Le compte-rendu précédant[1] a sûrement servi à éclairer la lanterne des néophytes des théories queer, lesbienne, gay et autres créatures d'outre-espace, et à mettre chacun au diapason de la rumeur montante qu'est la théorie queer dans le champ des études littéraires. Dans cet état de choses, j'aimerais attirer l'attention du lecteur sur quelques concepts chaudement discutés lors de cette rencontre internationale. Soit dit en passant, le titre de cet article, parce qu'il est et ne peut être qu'en anglais, exprime d'ores et déjà le ton des commentaires qui suivront à l'égard de la notion d'espace dans la théorie queer. Il s'agit de penser un lieu d'énonciation de la théorie queer, où l'homosexualité ne serait plus traitée comme le prolongement d'une essence et où l'expérience personnelle ne justifierait pas le cloisonnement des corps dans des catégories stables correspondant à un "espace" discursif.
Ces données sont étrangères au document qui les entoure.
/-! ### Flight.setQ -/

@[simp] theorem Flight.setQ_vrows (f : Flight) (i : Nat) (x : Bool) : (f.setQ i x).vrows = f.vrows := by unfold Flight.setQ; split <;> rfl
@[simp] theorem Flight.setQ_pc (f : Flight) (i : Nat) (x : Bool) : (f.setQ i x).pc = f.pc := by unfold Flight.setQ; split <;> rfl
@[simp] theorem Flight.setQ_mr (f : Flight) (i : Nat) (x : Bool) : (f.setQ i x).mr = f.mr := by unfold Flight.setQ; split <;> rfl
@[simp] theorem Flight.setQ_exited (f : Flight) (i : Nat) (x : Bool) : (f.setQ i x).exited = f.exited := by unfold Flight.setQ; split <;> rfl
@[simp] theorem Flight.setQ_held (f : Flight) (i : Nat) (x : Bool) : (f.setQ i x).held = f.held := by unfold Flight.setQ; split <;> rfl
@[simp] theorem Flight.setQ_late (f : Flight) (i : Nat) (x : Bool) : (f.setQ i x).late = f.late := by unfold Flight.setQ; split <;> rfl
@[simp] theorem Flight.setQ_preds (f : Flight) (i : Nat) (x : Bool) : (f.setQ i x).preds = f.preds := by unfold Flight.setQ; split <;> rfl
@[simp] theorem Flight.setQ_vregs (f : Flight) (i : Nat) (x : Bool) : (f.setQ i x).vregs = f.vregs := by unfold Flight.setQ; split <;> rfl
@[simp] theorem Flight.setQ_sregs (f : Flight) (i : Nat) (x : Bool) : (f.setQ i x).sregs = f.sregs := by unfold Flight.setQ; split <;> rfl
@[simp] theorem Flight.setQ_cb (f : Flight) (i : Nat) (x : Bool) : (f.setQ i x).cb = f.cb := by unfold Flight.setQ; split <;> rfl
@[simp] theorem Flight.setQ_fsr (f : Flight) (i : Nat) (x : Bool) : (f.setQ i x).fsr = f.fsr := by unfold Flight.setQ; split <;> rfl
@[simp] theorem Flight.setQ_rngctr (f : Flight) (i : Nat) (x : Bool) : (f.setQ i x).rngctr = f.rngctr := by unfold Flight.setQ; split <;> rfl
@[simp] theorem Flight.setQ_tids (f : Flight) (i : Nat) (x : Bool) : (f.setQ i x).tids = f.tids := by unfold Flight.setQ; split <;> rfl
@[simp] theorem Flight.setQ_clause (f : Flight) (i : Nat) (x : Bool) : (f.setQ i x).clause = f.clause := by unfold Flight.setQ; split <;> rfl
@[simp] theorem Flight.setQ_ix (f : Flight) (i : Nat) (x : Bool) : (f.setQ i x).ix = f.ix := by unfold Flight.setQ; split <;> rfl
@[simp] theorem Flight.setQ_sg (f : Flight) (i : Nat) (x : Bool) : (f.setQ i x).sg = f.sg := by unfold Flight.setQ; split <;> rfl
@[simp] theorem Flight.setQ_brMask (f : Flight) (i : Nat) (x : Bool) : (f.setQ i x).brMask = f.brMask := by unfold Flight.setQ; split <;> rfl
@[simp] theorem Flight.setQ_brTarget (f : Flight) (i : Nat) (x : Bool) : (f.setQ i x).brTarget = f.brTarget := by unfold Flight.setQ; split <;> rfl
@[simp] theorem Flight.setQ_callTo (f : Flight) (i : Nat) (x : Bool) : (f.setQ i x).callTo = f.callTo := by unfold Flight.setQ; split <;> rfl
@[simp] theorem Flight.setQ_skid (f : Flight) (i : Nat) (x : Bool) : (f.setQ i x).skid = f.skid := by unfold Flight.setQ; split <;> rfl
@[simp] theorem Flight.setQ_stopped (f : Flight) (i : Nat) (x : Bool) : (f.setQ i x).stopped = f.stopped := by unfold Flight.setQ; split <;> rfl
@[simp] theorem Flight.setQ_nLoads (f : Flight) (i : Nat) (x : Bool) : (f.setQ i x).nLoads = f.nLoads := by unfold Flight.setQ; split <;> rfl
@[simp] theorem Flight.setQ_nStores (f : Flight) (i : Nat) (x : Bool) : (f.setQ i x).nStores = f.nStores := by unfold Flight.setQ; split <;> rfl
@[simp] theorem Flight.setQ_nCopies (f : Flight) (i : Nat) (x : Bool) : (f.setQ i x).nCopies = f.nCopies := by unfold Flight.setQ; split <;> rfl
@[simp] theorem Flight.setQ_nTiles (f : Flight) (i : Nat) (x : Bool) : (f.setQ i x).nTiles = f.nTiles := by unfold Flight.setQ; split <;> rfl
@[simp] theorem Flight.setQ_nEst (f : Flight) (i : Nat) (x : Bool) : (f.setQ i x).nEst = f.nEst := by unfold Flight.setQ; split <;> rfl
@[simp] theorem Flight.setQ_accs (f : Flight) (i : Nat) (x : Bool) : (f.setQ i x).accs = f.accs := by unfold Flight.setQ; split <;> rfl
@[simp] theorem Flight.setQ_peer (f : Flight) (i : Nat) (x : Bool) : (f.setQ i x).peer = f.peer := by unfold Flight.setQ; split <;> rfl
@[simp] theorem Flight.setQ_retired (f : Flight) (i : Nat) (x : Bool) : (f.setQ i x).retired = f.retired := by unfold Flight.setQ; split <;> rfl
@[simp] theorem Flight.setQ_wtime (f : Flight) (i : Nat) (x : Bool) : (f.setQ i x).wtime = f.wtime := by unfold Flight.setQ; split <;> rfl
@[simp] theorem Flight.setQ_timerOn (f : Flight) (i : Nat) (x : Bool) : (f.setQ i x).timerOn = f.timerOn := by unfold Flight.setQ; split <;> rfl
@[simp] theorem Flight.setQ_timerRem (f : Flight) (i : Nat) (x : Bool) : (f.setQ i x).timerRem = f.timerRem := by unfold Flight.setQ; split <;> rfl
@[simp] theorem Flight.setQ_tpend (f : Flight) (i : Nat) (x : Bool) : (f.setQ i x).tpend = f.tpend := by unfold Flight.setQ; split <;> rfl
@[simp] theorem Flight.setQ_spend (f : Flight) (i : Nat) (x : Bool) : (f.setQ i x).spend = f.spend := by unfold Flight.setQ; split <;> rfl
@[simp] theorem Flight.setQ_npOpen (f : Flight) (i : Nat) (x : Bool) : (f.setQ i x).npOpen = f.npOpen := by unfold Flight.setQ; split <;> rfl
@[simp] theorem Flight.setQ_npClk (f : Flight) (i : Nat) (x : Bool) : (f.setQ i x).npClk = f.npClk := by unfold Flight.setQ; split <;> rfl
@[simp] theorem Flight.setQ_stopPc (f : Flight) (i : Nat) (x : Bool) : (f.setQ i x).stopPc = f.stopPc := by unfold Flight.setQ; split <;> rfl
@[simp] theorem Flight.setQ_stopIx (f : Flight) (i : Nat) (x : Bool) : (f.setQ i x).stopIx = f.stopIx := by unfold Flight.setQ; split <;> rfl
@[simp] theorem Flight.setQ_cause (f : Flight) (i : Nat) (x : Bool) : (f.setQ i x).cause = f.cause := by unfold Flight.setQ; split <;> rfl
@[simp] theorem Flight.setQ_sub (f : Flight) (i : Nat) (x : Bool) : (f.setQ i x).sub = f.sub := by unfold Flight.setQ; split <;> rfl
@[simp] theorem Flight.setQ_kind (f : Flight) (i : Nat) (x : Bool) : (f.setQ i x).kind = f.kind := by unfold Flight.setQ; split <;> rfl
@[simp] theorem Flight.setQ_info (f : Flight) (i : Nat) (x : Bool) : (f.setQ i x).info = f.info := by unfold Flight.setQ; split <;> rfl
@[simp] theorem Flight.setQ_org (f : Flight) (i : Nat) (x : Bool) : (f.setQ i x).org = f.org := by unfold Flight.setQ; split <;> rfl
@[simp] theorem Flight.setQ_lateHdrs (f : Flight) (i : Nat) (x : Bool) : (f.setQ i x).lateHdrs = f.lateHdrs := by unfold Flight.setQ; split <;> rfl
@[simp] theorem Flight.setQ_trapAt (f : Flight) (i : Nat) (x : Bool) : (f.setQ i x).trapAt = f.trapAt := by unfold Flight.setQ; split <;> rfl
@[simp] theorem Flight.setQ_doneMask (f : Flight) (i : Nat) (x : Bool) : (f.setQ i x).doneMask = f.doneMask := by unfold Flight.setQ; split <;> rfl
@[simp] theorem Flight.setQ_opFlags (f : Flight) (i : Nat) (x : Bool) : (f.setQ i x).opFlags = f.opFlags := by unfold Flight.setQ; split <;> rfl
@[simp] theorem Flight.setQ_ldaData (f : Flight) (i : Nat) (x : Bool) : (f.setQ i x).ldaData = f.ldaData := by unfold Flight.setQ; split <;> rfl
@[simp] theorem Flight.setQ_twinPark (f : Flight) (i : Nat) (x : Bool) : (f.setQ i x).twinPark = f.twinPark := by unfold Flight.setQ; split <;> rfl
@[simp] theorem Flight.setQ_parkAt (f : Flight) (i : Nat) (x : Bool) : (f.setQ i x).parkAt = f.parkAt := by unfold Flight.setQ; split <;> rfl
@[simp] theorem Flight.setQ_copyHeld (f : Flight) (i : Nat) (x : Bool) : (f.setQ i x).copyHeld = f.copyHeld := by unfold Flight.setQ; split <;> rfl
@[simp] theorem Flight.setQ_deferred (f : Flight) (i : Nat) (x : Bool) : (f.setQ i x).deferred = f.deferred := by unfold Flight.setQ; split <;> rfl
@[simp] theorem Flight.setQ_wait (f : Flight) (i : Nat) (x : Bool) : (f.setQ i x).wait = f.wait := by unfold Flight.setQ; split <;> rfl
@[simp] theorem Flight.setQ_disp (f : Flight) (i : Nat) (x : Bool) : (f.setQ i x).disp = f.disp := by unfold Flight.setQ; split <;> rfl
@[simp] theorem Flight.setQ_slot (f : Flight) (i : Nat) (x : Bool) : (f.setQ i x).slot = f.slot := by unfold Flight.setQ; split <;> rfl
@[simp] theorem Flight.setQ_readySince (f : Flight) (i : Nat) (x : Bool) : (f.setQ i x).readySince = f.readySince := by unfold Flight.setQ; split <;> rfl
@[simp] theorem Flight.setQ_lastIssue (f : Flight) (i : Nat) (x : Bool) : (f.setQ i x).lastIssue = f.lastIssue := by unfold Flight.setQ; split <;> rfl
@[simp] theorem Flight.setQ_yielded (f : Flight) (i : Nat) (x : Bool) : (f.setQ i x).yielded = f.yielded := by unfold Flight.setQ; split <;> rfl
@[simp] theorem Flight.setQ_opDue (f : Flight) (i : Nat) (x : Bool) : (f.setQ i x).opDue = f.opDue := by unfold Flight.setQ; split <;> rfl
@[simp] theorem Flight.setQ_opBuf (f : Flight) (i : Nat) (x : Bool) : (f.setQ i x).opBuf = f.opBuf := by unfold Flight.setQ; split <;> rfl
@[simp] theorem Flight.setQ_known (f : Flight) (i : Nat) (x : Bool) : (f.setQ i x).known = f.known := by unfold Flight.setQ; split <;> rfl
@[simp] theorem Flight.setQ_pastC (f : Flight) (i : Nat) (x : Bool) : (f.setQ i x).pastC = f.pastC := by unfold Flight.setQ; split <;> rfl
@[simp] theorem Flight.setQ_pastM (f : Flight) (i : Nat) (x : Bool) : (f.setQ i x).pastM = f.pastM := by unfold Flight.setQ; split <;> rfl
@[simp] theorem Flight.setQ_lastE (f : Flight) (i : Nat) (x : Bool) : (f.setQ i x).lastE = f.lastE := by unfold Flight.setQ; split <;> rfl
@[simp] theorem Flight.setQ_lastCopyE (f : Flight) (i : Nat) (x : Bool) : (f.setQ i x).lastCopyE = f.lastCopyE := by unfold Flight.setQ; split <;> rfl
@[simp] theorem Flight.setQ_lastEstE (f : Flight) (i : Nat) (x : Bool) : (f.setQ i x).lastEstE = f.lastEstE := by unfold Flight.setQ; split <;> rfl
@[simp] theorem Flight.setQ_busy (f : Flight) (i : Nat) (x : Bool) : (f.setQ i x).busy = f.busy := by unfold Flight.setQ; split <;> rfl
@[simp] theorem Flight.setQ_ended (f : Flight) (i : Nat) (x : Bool) : (f.setQ i x).ended = f.ended := by unfold Flight.setQ; split <;> rfl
Il m'a semblé que les concepts de position du sujet, d'énonciation et d'espace ont été inexorablement récurrents pendant le colloque. Et pour cause, ils constituent probablement la clef de voûte de tout le discours queer. Le rejet ou l'acceptation par les instances assignées à la production du discours théorique queer d'un consensus sur ces deux concepts pourraient fort bien décider de l'avenir et de la crédibilité du projet queer non seulement dans l'institution, mais au sein même du groupe humain qui forme son objet d'analyse. Avant de poursuivre, il est nécessaire d'effectuer un retour sur les débats théoriques à l'origine des réflexions qui vont suivre. Je me suis aussi permis, au cours de mes réflexions, de me servir d'éléments périphériques à la conférence. Des données telles la provenance des intervenants, le lieu géographique de la conférence et l'atmosphère générale de ces quatre jours de colloque m'apparaissent aussi importantes dans l'approche de l'objet que les arguments principaux des conférenciers. À titre d'exemple, l'Université de Toronto comme lieu queer officiel obligera le conférencier américain à adapter son discours à la réalité canadienne, surtout lorsqu'il s'agit d'une présentation concernant le rapport entre le système juridique et l'homosexualité. Voilà un déplacement auquel toute l'attention nécessaire n'a sûrement pas été portée. Le /pp. 5-6/ queer, comme disait Mary Bryson, pourrait finir par s'énoncer par et pour lui-même. Ou encore, par la mise en jeu d'une variable géographique supplémentaire à la restriction à un groupe sexuel: le discours anglo-américain queer s'énonce par et pour lui-même.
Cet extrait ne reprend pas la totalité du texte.